Lá estava eu, no dolce far niente, embalada pelas águas do Lago di Como, quando tive a melhor lição prática sobre o ocaso europeu nessa minha viagem à Itália.

Passou por nós aquela lancha imponente, toda de madeira. Jeitão de gôndola, pensei eu. E foi mesmo. Uma gôndola. Até ser comprada em Veneza para ganhar motor e virar táxi para turistas em Como. Meu amigo italiano percebeu meu interesse pelo barco. E me contou a história por trás da história. O ex-dono da ex-gôndola era um conde veneziano. No certificado de propriedade da peça, que chegou com ela ao lago, constavam o nome da embarcação, o nome do proprietário e sua curiosa profissão: benestante. Ou, numa tradução livre, abastado! Poderia estar escrito ali rico, herdeiro ou conde, simplesmente. Mas benestante soa mais elegante aos ouvidos italianos. É quase como dizer que se tem dinheiro suficiente – e há muitas gerações – para nunca ter precisado de uma profissão.

Bons tempos aqueles. Ao menos para os benestantes, hoje em extinção.

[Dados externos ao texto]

-- ==== Sys2Proof/Laws/Decode.lean ====
section
/-! SUPPORT. The dispatch-table lookup and the formats of decoding. -/

namespace Sys2Proof

theorem Op.mem_all (op : Op) : op ∈ Op.all := by
  cases op <;> decide

/-- What the lookup finds is assigned that byte. -/
theorem lookupOp_some {opc : OpcodeMap} {b : Byte} {op : Op} (h : lookupOp opc b = some op) : opc op = b := by
  have := List.find?_some h
  simpa using this

/-- The lookup fails exactly on the bytes no instruction has (30_encoding.md R77). -/
theorem lookupOp_none {opc : OpcodeMap} {b : Byte} : lookupOp opc b = none ↔ ∀ op, opc op ≠ b := by
  simp only [lookupOp, List.find?_eq_none, beq_iff_eq]
  exact ⟨fun h op => h op (Op.mem_all op), fun h op _ => h op⟩

/-- Under an injective assignment the lookup of an instruction's opcode finds it (R73). -/
theorem lookupOp_self {opc : OpcodeMap} (h : opc.Injective) (op : Op) : lookupOp opc (opc op) = some op := by
  cases hl : lookupOp opc (opc op) with
  | none => exact absurd rfl (lookupOp_none.mp hl op)
  | some op' => exact congrArg some (h (lookupOp_some hl))

@[simp] theorem instrOf_op (op : Op) (o1 o2 : Byte) : (instrOf op o1 o2).op = op := by
  cases op <;> rfl

end Sys2Proof
end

Quando morei nos Estados Unidos eu era uma alien. Qualquer um que viva ou trabalhe no país e não seja americano ainda é considerado pelas autoridades um legal alien. Um alienígena mesmo. Só que parte deles construiu, dentro das regras da maior democracia do planeta, a condição de, digamos, benestante para filhos e netos. Ou ao menos conheceu uma dignidade que não existia em seu país de origem. Hoje os imigrantes são vistos com o viés do preconceito nessa nação que teme pelo bem-estar dos seus. Acabo de ver na tevê uma pesquisa que dá empate técnico nas intenções de voto entre o democrata Obama e o republicano Romney. É a economia, estúpido, como já se disse em outras campanhas presidenciais. O Ocidente rico teceu uma rede social em que famílias poderiam permanecer milionárias por centenas de anos e aliens poderiam se tornar milionários se trabalhassem muito e tivessem talento e em que todos os cidadãos poderiam usufruir dos benefícios de ter educação gratuita, saúde pública de qualidade e aposentadoria garantida, desde que seguissem as tais regras democráticas.

Hoje, para sonhar com o que benestantes sempre tiveram e o que alguns dos aliens puderam construir, há um atalho que atravessa fronteiras: o guanxi. Guanxi, em algumas culturas asiáticas, mas principalmente na China, quer dizer ter boas relações com a autoridade máxima. Relações que abrem portas. Lobby e subserviência. Em última instância, relações entre corruptores e corruptíveis. Sem culpa nem valores iluministas como freio (esses também estão em extinção, para minha profunda consternação).

A história é implacável e vê-la acontecer diante dos olhos é o sonho de qualquer jornalista como eu. Não guardo nenhum apreço especial por benestantes. Mas admiro o legado cultural presente em cada villa ao redor do Lago di Como. Tenho profundo respeito pelos aliens que fizeram fortuna nos Estados Unidos a partir da oportunidade de ascensão social pelo trabalho. Não é confortável imaginar que o guanxi prevalecerá no virar das páginas das décadas que estão por vir.

Me acusarão de pessimista. Deixo estar. Sei que não há alma nesse Brasil mais afinada com a da velhinha de Taubaté do que a minha. Sou uma crédula. Mas aqui, no Lago di Como, da varanda do meu hotel de benestante, vejo passar a lancha do passado e os chineses e russos desfilar sua riqueza recente e exagerada. Sou uma alienígena neste mundo globalizado. E, como o E.T., não entendo tudo, mas pressinto o pior.